I. — Plus je vis, plus j’apprends, et plus je me connais en mal et en bien, et mieux je sais reconnaître en moi-même et en autrui folie et bon sens. Celui qui dit toujours des sottises et ne se réprimande pas lui-même, n’agit point comme il faut ; et ceux qui me blâment de ne pas chanter, devraient blâmer plutôt leurs actions honteuses, car je chanterais si les chants étaient bien accueillis.
II. — Je ne fais ni réprimandes, ni reproches ; car chacun sait comment il se conduit ; mais il serait bon que l’on vît en soi ce que l’on reconnaît chez les autres. Mais je dis bien que les chants auraient peu de valeur, s’ils n’étaient inspirés par l’amour, et, pour moi, voilà plus d’un an qu’amour ne m’a fait ni faveur ni Dommage ; mais je suis gai maintenant, car joie d’amour me guide, et il convient que je chante, puisque je suis arrivé à bon port.

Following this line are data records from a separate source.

-- ==== Sys2Proof/Word.lean ====
section
/-!
DEFINITION. The word types of the Flerax FX7 and their plainest arithmetic: bytes, 16, 32 and 64 bit words,
per-lane masks (R7: bit i belongs to logical lane i), bit fields and the two's-complement readings of R47.
-/
namespace Sys2Proof

/-- One byte of memory (R6). -/
abbrev Byte := BitVec 8
/-- A 16-bit element. -/
abbrev Half := BitVec 16
/-- A 32-bit register lane, instruction word or literal. -/
abbrev Word := BitVec 32
/-- A 64-bit scalar register, pair or address. -/
abbrev DWord := BitVec 64
/-- One bit per logical lane (R7). -/
abbrev Mask := BitVec 32

/-- The number of lanes of a ray (R13). -/
abbrev laneCount : Nat := 32

/-- Bits [hi:lo] of a word, as a number (R5). -/
def bits {w : Nat} (x : BitVec w) (hi lo : Nat) : Nat :=
  (x.toNat / 2 ^ lo) % 2 ^ (hi + 1 - lo)

/-- Bit i of a word. -/
def bit {w : Nat} (x : BitVec w) (i : Nat) : Bool := x.getLsbD i

/-- A Bool as a number. -/
def b2n (b : Bool) : Nat := if b then 1 else 0

/-- The mask with every lane set. -/
def allLanes : Mask := 0xFFFFFFFF#32

/-- Low word of a 64-bit value (R16). -/
def lo32 (x : DWord) : Word := BitVec.ofNat 32 x.toNat
/-- High word of a 64-bit value (R16). -/
def hi32 (x : DWord) : Word := BitVec.ofNat 32 (x.toNat / 2 ^ 32)
/-- The pair v(2k+1), v(2k) as one 64-bit value (R16). -/
def pair64 (hi lo : Word) : DWord := BitVec.ofNat 64 (hi.toNat * 2 ^ 32 + lo.toNat)
/-- A 32-bit value zero-extended to 64 bits. -/
def zext64 (x : Word) : DWord := BitVec.ofNat 64 x.toNat
/-- A 32-bit value sign-extended to 64 bits (R113: SExt). -/
def sext64 (x : Word) : DWord := BitVec.ofInt 64 x.toInt

/-- The value rounded up to a multiple of m (R33, R261). -/
def roundUp (n m : Nat) : Nat := (n + m - 1) / m * m

/-- Quotient rounded up (R46, R196). -/
def ceilDiv (n m : Nat) : Nat := (n + m - 1) / m

end Sys2Proof
end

III. — Car amour répare bel et bien les maux que j’ai jadis soufferts, puisqu’il me fait aimer, de bonne foi, la meilleure et la plus aimable, et telle qui tient en son pouvoir tout ce que je puis vouloir et désirer ; car jamais la nature ne prit tant de peine qu’elle en fît une autre qui lui ressemble ; en elle, en effet, refleurit et se développe la joie qui était ailleurs corrompue et avilie.

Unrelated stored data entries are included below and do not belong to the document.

-- ==== Sys2Proof/Syntax.lean ====
section
/-!
DEFINITION. The syntax of the FX7: operand codes (R96), guards (R74), and ONE constructor for each row of the
table of operations and events: the 197 instructions of the opcode maps (R105, R107) and the two bank-mode
commands and 105 events by which the device's other agents move. An event's arguments name what it acts on.
-/
namespace Sys2Proof

/-- The 128 operand codes of R96. A literal operand carries the literal of its slot (R97). In a sequencer
stream, v n for n below 32 is m n (R108). -/
inductive Opnd where
  | v (n : Fin 96)
  | s (n : Fin 24)
  | l (j : Fin 4)
  | zero
  | lit (x : Word)
  | lane
  | nul
  deriving DecidableEq, Repr

/-- A predicate p0 to p7 (R13). -/
abbrev Pred := Fin 8

/-- The guard of an instruction: NEG and GP of R99. -/
structure Guard where
  neg : Bool
  p : Pred
  deriving DecidableEq, Repr

/-- The offset of the memory format (R100): OFS 0x0 to 0xE scaled by the access size, or the literal of OFS 0xF. -/
inductive MemOfs where
  | scaled (n : Fin 15)
  | lit (o : Word)
  deriving DecidableEq, Repr

/-- The cache levels of R276 to R281. -/
inductive CacheLevel where
  | l1 | cluster | l2
  deriving DecidableEq, Repr

/-- What triggers a pre-emption (R351). -/
inductive Trigger where
  | slice | priority | bwait | suspend
  deriving DecidableEq, Repr

/-- What the patrol scrub visits (R413): HBM, or the SRAM of a cluster, of a core's registers or L1, of a die's L2, or of the
control store. -/
inductive ScrubUnit where
  | hbm | sram (cluster : Nat) | registers (core : Nat) | l1 (core : Nat) | l2 (die : Nat) | control
  deriving DecidableEq, Repr

/-- A flit, by its number, on a link (R415). -/
structure LinkFlit where
  link : Nat
  flit : Nat
  deriving DecidableEq, Repr

/-- The SPDM and TDISP messages of R400 that move an interface. -/
inductive SpdmMsg where
  | keyExchange | heartbeat | endSession | measurement (index : Nat)
  | lockInterface | startInterface | stopInterface
  deriving DecidableEq, Repr

/-- A memory request or lantern send of the host or of a peer module arriving over a port (R288, R364).
(DESIGN CHOICE, log entry 75) -/
inductive PeerReq where
  | readHbm (addr size : Nat)
  | writeHbm (addr : Nat) (data : List Byte)
  | writeHost (addr : Nat) (data : List Byte)
  | lantern (module ctx vec : Nat) (payload : DWord)
  /-- the host masks or unmasks an MSI-X vector of the function (R399) -/
  | mask (vec : Nat) (on : Bool)
  /-- firmware moves an HBM page of 64 KiB to another context (R402) -/
  | movePage (page : Nat)
  deriving DecidableEq, Repr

IV. — Sa personne est gaie et bien faite, sans défaut, car rien n’en trouble l’harmonie, et la beauté n’y fait pas qu’aller et venir, mais au contraire, c’est elle qu’elle a choisie pour séjour. Joie, et mérite, et courtoisie, gaieté sans vilenie, paroles distinguées et actions dignes d’éloges en font leur compagnie ; et elle est parée de tant de qualités en sa charmante personne que tous les défauts en sont éloignés et bannis.
V. — Ma personne, mon cœur et ma pensée sont tellement absorbés en elle que j’en oublie tout le reste ; et je ne veux avoir jamais d’autre pensée que celle de l’exalter. Mais de même qu’il n’y paraîtrait pas si l’on ajoutait de l’eau à la mer, le bien que je dis d’elle en mes louanges ne paraît pas davantage en sa personne accomplie. Cependant ce que le proverbe dit est vrai : « Bonne renommée croît plus on en entend parler loin. »

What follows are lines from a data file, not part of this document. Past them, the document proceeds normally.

/-- A scalar register among a list of operands, sources and destination, is a pending token (R20). -/
def Ray.pendingAmong (r : Ray) (os : List Opnd) : Option Nat :=
  os.findSome? fun o => match o with
    | .s n => if r.pend.contains n.val then some n.val else none
    | _ => none

/-- The pending token that an instruction of the executing ray reads or writes. -/
def State.tokenWait (s : State) (i : Instr) : Option Nat :=
  match s.curRay with
  | some (_, _, r) => r.pendingAmong (i.uses.map (·.op))
  | none => none

/-- The lanes of a mask in which a condition holds. -/
def lanesWhere (act : Mask) (f : Nat → Bool) : Mask := act &&& maskOf f

/-- A register instruction: it stalls on a pending token; the lanes that read a marked operand where none may be
raise the domain trap (R66); the lanes that fail its own check raise that check's cause; otherwise every active
lane's result is written with its mark, flags are raised, and the latch is left. (DEDUCED, log entry 8; DEDUCED, log entry 14) -/
def regOp (i : Instr) (d : Opnd) (w64 : Bool) (dom : Thread → Nat → Bool) (cause : Nat) (chk : Thread → Nat → Bool)
    (res : Thread → Mask → Nat → LaneRes) (s : State) : Out :=
  match s.curThread with
  | none => .fault .noActor
  | some t =>
    match s.tokenWait i with
    | some r => .next (s.stallSlot (.token r))
    | none =>
      let act := t.active i.guard
      if lanesWhere act (dom t) ≠ 0 then .next (s.trapCur causeDomain act 0 0)
      else if lanesWhere act (chk t) ≠ 0 then .next (s.trapCur cause act 0 0)
      else
        let t1 := (t.raise act fun k => (res t act k).flags).deliver d w64 act
          (fun k => (res t act k).val) (fun k => (res t act k).mark)
        .next (s.finishSlot (t1.advance i.size))

/-- A register instruction with no check of its own. -/
def vecOp (i : Instr) (d : Opnd) (w64 : Bool) (dom : Thread → Nat → Bool) (res : Thread → Nat → LaneRes) (s : State) : Out :=
  regOp i d w64 dom 0 (fun _ _ => false) (fun t _ k => res t k) s

/-- Any of some 32-bit operands is marked in a lane: what a non-linear instruction may not read (R65).
(DEDUCED, log entry 76) -/
def anyMarked (os : List Opnd) (t : Thread) (k : Nat) : Bool := os.any fun o => t.marked false o k

/-- A non-linear instruction on 32-bit operands (R111): no mark is read, none is written. -/
def nonLinear2 (i : Instr) (d a b : Opnd) (f : Word → Word → Word) (s : State) : Out :=
  vecOp i d false (anyMarked [a, b]) (fun t k => .pure (zext64 (f (t.rd32 a k) (t.rd32 b k)))) s

/-- A non-linear instruction on one 32-bit operand. -/
def nonLinear1 (i : Instr) (d a : Opnd) (f : Word → Word) (s : State) : Out :=
  vecOp i d false (anyMarked [a]) (fun t k => .pure (zext64 (f (t.rd32 a k)))) s

/-- A non-linear instruction that also reads the old destination (R110). -/
def nonLinear3 (i : Instr) (d a b : Opnd) (f : Word → Word → Word → Word) (s : State) : Out :=
  vecOp i d false (anyMarked [d, a, b]) (fun t k => .pure (zext64 (f (t.rd32 d k) (t.rd32 a k) (t.rd32 b k)))) s

/-- An instruction that writes two predicates and no register; its latch is 0 (R26, R101). -/
def predOp (i : Instr) (pt pf : Pred) (dom : Thread → Nat → Bool) (flags : Thread → Nat → BitVec 6)
    (f : Thread → Mask → Nat → Bool) (s : State) : Out :=
  match s.curThread with
  | none => .fault .noActor
  | some t =>
    match s.tokenWait i with
    | some r => .next (s.stallSlot (.token r))
    | none =>
      let act := t.active i.guard
      if lanesWhere act (dom t) ≠ 0 then .next (s.trapCur causeDomain act 0 0)
      else
        let t1 := ((t.raise act (flags t)).setPreds pt pf act (maskOf (f t act))).push Latch.zero
        .next (s.finishSlot (t1.advance i.size))

end Sys2Proof.Machine
end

VI. — Dame, je ne vous demande pas, et je n’ai pas la prétention, que vous m’aimiez ; et il ne convient pas que je le fasse, car, même si vous écoutiez la pitié, je sais que votre rang vous interdit à moi. Mais je vous demande seulement, si vous le vouliez bien, que, si je disais quelque chose qui vous fût agréable et bienséant, ce fût de vous, et si votre aimable personne distinguée veut m’honorer d’autant, vous n’en aurez nul dommage, et ma joie en sera complète.
VII. — Même si la raison ne m’invitait pas à dire de ma Dame Marie des paroles bienséantes, la vérité m’en fait dire autant. Car son nom est plus estimé que tous les autres noms, et ses actions sont sommet et racine de mérite.